Search the entries for lines with the string "polls" and say how many there are, giving only the number.

===== EXCERPTED RECORDS =====

/-- The miss that makes a head LOST, the one before it, and a first send: what the head keeps (R166). -/
theorem witness_keptAtMiss :
    let h (n : Nat) : Head :=
      { missRun := n, busy := true, sentTag := 5, pending := true, echo := 4, needsReload := true, level := 9,
        lastFrame := some 900, pollAt := some 1400, confirmed := some (.panel .blank none) }
    let at_ (second : Bool) (n : Nat) : Option Head :=
      tableFind (run (.replyWindowExpiry 0) (flying (.window { probing1 with second := second }) (h := h n))).heads 0
    let kept (x : Head) : Bool := x.sentTag == 5 && x.pending && x.echo == 4 && x.needsReload && x.level == 9 &&
      x.lastFrame == some 900 && x.pollAt == some 1400 && x.confirmed == some (.panel .blank none)
    let links (x : Head) : Nat × Bool × Bool × LinkState := (x.missRun, x.busy, x.everLost, x.link)
    (∀ x ∈ [at_ false 3, at_ true 2, at_ true 3], x.map kept = some true) ∧
    (at_ false 3).map links = some (3, true, false, .unknown) ∧ (at_ true 2).map links = some (3, true, false, .unknown) ∧
    (at_ true 3).map links = some (4, false, true, .lost) := by decide +kernel

/-- A turn whose head's row was set to NONE: an accepted reply, a window that expires at either send, and a reply that
fails its CRC-16. -/
theorem witness_orphan :
    let u : Turn := { probing1 with orphan := true }
    let again : Turn := { u with second := true }
    let bad : List Received := (replyOf 0 5).map (fun c => { c with code := c.code ^^^ 1 })
    let t (c : Instr) (f : Flight) : State := run c (flying f (h := { missRun := 3 }))
    judgeReply 1 (replyOf 1 5) =
      .accepted { fault := true, service := false, busy := false, lasterr := false, tag := 5, ambient := 7 } ∧
    judgeReply 1 bad = .crcFault ∧
    (∀ x ∈ [t (.replyEnd 0 (replyOf 1 5)) (.receiving u), t (.replyWindowExpiry 0) (.window again),
        t (.replyEnd 0 bad) (.receiving again)], (x.trunk 0).flight = .gap ∧ x.attention = 0 ∧
      (tableFind x.heads 0).map (fun h => (h.link, h.missRun, h.misses, h.crcErrors)) = some (.unknown, 3, 0, 0)) ∧
    ((t (.replyWindowExpiry 0) (.window u)).trunk 0).flight = .sending again := by decide +kernel

theorem witness_watchdog :
    let alone : Trunk := { hub.trunk 0 with lineB := { shut := some .ordered } }
    ((run (.watchdogExpiry 0 .a) hub).trunk 0).active = some .b ∧
    ((run (.watchdogExpiry 0 .a) { hub with trunks := [(0, alone)] }).trunk 0).state = .down ∧
    ((run (.watchdogExpiry 0 .b) hub).trunk 0).active = some .a ∧
    ((run (.watchdogExpiry 15 .b) hub).trunk 15).state = .off ∧
    ((run (.watchdogExpiry 15 .b) { hub with trunks := [(15, { flight := .breaking .b })] }).trunk 15).flight = .gap := by
  decide +kernel

def downTrunk : Trunk :=
  { state := .down, lineA := { shut := some .loop, shutTime := 500 }, lineB := { shut := some .loop, shutTime := 400 },
    recovery := some 1000 }

/-- A DOWN trunk's line shut by its watchdog: not probed, chosen, and in its probe. -/
theorem witness_watchdogDown :
    let chosen : Trunk := { downTrunk with chosen := some .b, recovery := none }
    let probe : Turn := { probing1 with recovery := true }
    let t (l : LineId) (x : Trunk) : Trunk := (run (.watchdogExpiry 0 l) { hub with trunks := [(0, x)] }).trunk 0
    (t .a downTrunk).recovery = some 1000 ∧ (t .a chosen).chosen = some .b ∧ (t .a chosen).recovery = none ∧
    (t .b chosen).chosen = none ∧ (t .b chosen).recovery = some 6000 ∧
    (t .a { downTrunk with flight := .window probe, recovery := none }).flight = .idle ∧
    (t .a { downTrunk with flight := .window probe, recovery := none }).recovery = some 6000 := by decide +kernel

/-- A DOWN trunk with its recovery probe in flight is legal. -/
theorem witness_legalDown : TrunkLegal { downTrunk with flight := .window { probing1 with recovery := true } } :=
  ⟨fun h => (by cases h), fun _ => rfl, fun _ => ⟨by decide, by decide⟩, fun u h _ => (by cases h; exact ⟨rfl, rfl⟩),
    fun _ u h => (by cases h; rfl), fun u h => (by cases h)⟩

theorem witness_probed : Probed { downTrunk with chosen := some .b } .b ∧ ¬ Probed downTrunk .a :=
  ⟨.inl rfl, fun h => by rcases h with h | ⟨u, -, -, h⟩ <;> simp [downTrunk] at h⟩

/-- The SHUT order of a chosen recovery line, alone and with the other line ORDERED. -/
theorem witness_orderDown :
    let m := ramOf (stamped ordersBase 1022 4 ++ [(ordersBase + 5, [1])])
    let t (a : ShutCause) : Trunk := (run .sweepReadOrders { sweeping 0 1 m with trunks := [(0,
      { downTrunk with lineA := { shut := some a }, chosen := some .b, recovery := none })] }).trunk 0
    judge (ordersStamps m) none = .accepted 4 ∧ (t .loop).lineB.shut = some .ordered ∧ (t .loop).chosen = none ∧
    (t .loop).recovery = some 6000 ∧ (t .ordered).recovery = none ∧ (t .ordered).state = .down := by decide +kernel

/-- The only head of a trunk is the next above any address. -/
theorem witness_nextAbove :
    let s : State := { hub with heads := [(61, { link := .failed })], trunks := [(0, downTrunk)] }
    KeysOk s ∧ NextAbove (ProbedHead s 0) 0 61 ∧ NextAbove (ProbedHead s 0) 62 61 ∧
    recoveryHead s 0 = some 61 ∧ ∀ k, tableFind ({ s with heads := [] } : State).heads k = none := by
  have h : ∀ j, ProbedHead { hub with heads := [(61, { link := .failed })], trunks := [(0, downTrunk)] } 0 j → j = 61 := by
    rintro j ⟨-, hj, -⟩
    by_contra hn
    exact hj (by simp [tableFind, Ne.symm hn])
  have h61 : ProbedHead { hub with heads := [(61, { link := .failed })], trunks := [(0, downTrunk)] } 0 61 :=
    ⟨rfl, by decide, .inl ⟨_, rfl, .inr rfl⟩⟩
  refine ⟨keysOk_of (by decide +kernel), ⟨h61, .inl ⟨by decide, fun j hj _ => by rw [h j hj]⟩⟩,
    ⟨h61, .inr ⟨fun j hj => ?_, fun j hj => by rw [h j hj]⟩⟩, by decide +kernel, fun _ => rfl⟩
  rw [h j hj]; decide

/-- A recovery probe to an UNKNOWN head whose poll is due: the poll is pushed back by its interval (assumption 70). -/
theorem witness_probePushesPoll :
    let s : State := { hub with trunks := [(0, { downTrunk with chosen := some .b, recovery := none })] }
    let polls (s : State) : List (LinkState × Bool × Option Time) := s.heads.map (fun e => (e.2.link, e.2.pollDue, e.2.pollAt))
    recoveryHead s 0 = some 0 ∧ polls s = [(.unknown, true, none), (.unknown, true, none)] ∧
    polls (run (.recoveryProbeBegin 0) s) = [(.unknown, false, some 1500), (.unknown, true, none)] ∧
    (((run (.recoveryProbeBegin 0) s).trunk 0).flight.turn?.map (fun u => (u.second, u.early, u.orphan, u.noMiss, u.recovery))) =
      some (false, false, false, false, true) := by decide +kernel
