/-- R91: the initial AddRoundKey, nine full rounds, and the last round without MixColumns, on the states
`st r` after round `r` and the round keys `rk r` of R89. -/
def Obligations.AesCipherRounds : Prop :=
  ∀ k p : Block, ∃ rk st : Nat → Block,
    (∀ r, r ≤ 10 → (k :: roundKeys k)[r]? = some (rk r)) ∧
    st 0 = addRoundKey p (rk 0) ∧
    (∀ r, 1 ≤ r → r ≤ 9 → st r = addRoundKey (mixColumns (shiftRows (subBytes (st (r - 1))))) (rk r)) ∧
    aes128 k p = addRoundKey (shiftRows (subBytes (st 9))) (rk 10)

/-- R114 and R116: the word functions, and the 64 rounds on `v t = (a,b,c,d,e,f,g,h)` whose result is added
to the hash state. -/
def Obligations.ShaCompression : Prop :=
  (∀ x y z : Word, shaCh x y z = (x &&& y) ^^^ (~~~x &&& z) ∧
    shaMaj x y z = (x &&& y) ^^^ (x &&& z) ^^^ (y &&& z) ∧
    shaBigS0 x = x.rotateRight 2 ^^^ x.rotateRight 13 ^^^ x.rotateRight 22 ∧
    shaBigS1 x = x.rotateRight 6 ^^^ x.rotateRight 11 ^^^ x.rotateRight 25 ∧
    shaSmallS0 x = x.rotateRight 7 ^^^ x.rotateRight 18 ^^^ (x >>> 3) ∧
    shaSmallS1 x = x.rotateRight 17 ^^^ x.rotateRight 19 ^^^ (x >>> 10)) ∧
  ∀ (h : HashState) (b : List Byte), b.length = 64 → ∃ (v : Nat → HashState) (T1 T2 : Nat → Word), v 0 = h ∧
    (∀ t, t < 64 →
      T1 t = (v t)[7] + shaBigS1 (v t)[4] + shaCh (v t)[4] (v t)[5] (v t)[6] + shaK.getD t 0 +
        (shaSchedule b).getD t 0 ∧
      T2 t = shaBigS0 (v t)[0] + shaMaj (v t)[0] (v t)[1] (v t)[2] ∧
      v (t + 1) = #v[T1 t + T2 t, (v t)[0], (v t)[1], (v t)[2], (v t)[3] + T1 t, (v t)[4], (v t)[5], (v t)[6]]) ∧
    ∀ i : Fin 8, (shaCompress h b)[i] = h[i] + (v 64)[i]

/-- R117: the hash states `H i` before block `i` of the padded message, from R112's H0 on, the big-endian
bytes of the last one, and the rule's example. -/
def Obligations.Sha256Composition : Prop :=
  (∀ m : List Byte, ∃ H : Nat → HashState,
    H 0 = #v[0x6a09e667, 0xbb67ae85, 0x3c6ef372, 0xa54ff53a, 0x510e527f, 0x9b05688c, 0x1f83d9ab, 0x5be0cd19] ∧
    (∀ i b, (shaBlocks (shaPad m))[i]? = some b → H (i + 1) = shaCompress (H i) b) ∧
    ∀ (i : Fin 8) (j : Fin 4), (sha256 m)[4 * i.val + j.val] =
      (H (shaBlocks (shaPad m)).length)[i].extractLsb' (8 * (3 - j.val)) 8) ∧
  (sha256 []).toList =
    [0xe3, 0xb0, 0xc4, 0x42, 0x98, 0xfc, 0x1c, 0x14, 0x9a, 0xfb, 0xf4, 0xc8, 0x99, 0x6f, 0xb9, 0x24] ++
    [0x27, 0xae, 0x41, 0xe4, 0x64, 0x9b, 0x93, 0x4c, 0xa4, 0x95, 0x99, 0x1b, 0x78, 0x52, 0xb8, 0x55]

/-- R118 and R119: HMAC as two hashes under the key padded to 64 bytes, and HKDF as the first `L` bytes of
one extract and one expand step. -/
def Obligations.HmacComposition : Prop :=
  (∀ k m : List Byte, ∃ k0 : List Byte, k0.length = 64 ∧
    (k.length ≤ 64 → k0 = k ++ List.replicate (64 - k.length) 0) ∧
    (64 < k.length → k0 = (sha256 k).toList ++ List.replicate 32 0) ∧
    hmac k m = sha256 (k0.map (fun b => b ^^^ 0x5c) ++ (sha256 (k0.map (fun b => b ^^^ 0x36) ++ m)).toList)) ∧
  (∀ (ikm info : List Byte) (l : Nat), 1 ≤ l → l ≤ 32 →
    hkdf ikm info l = (hmac (hmac [] ikm).toList (info ++ [0x01])).toList.take l ∧
    (hkdf ikm info l).length = l)
end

=====

ANSWER BOX
3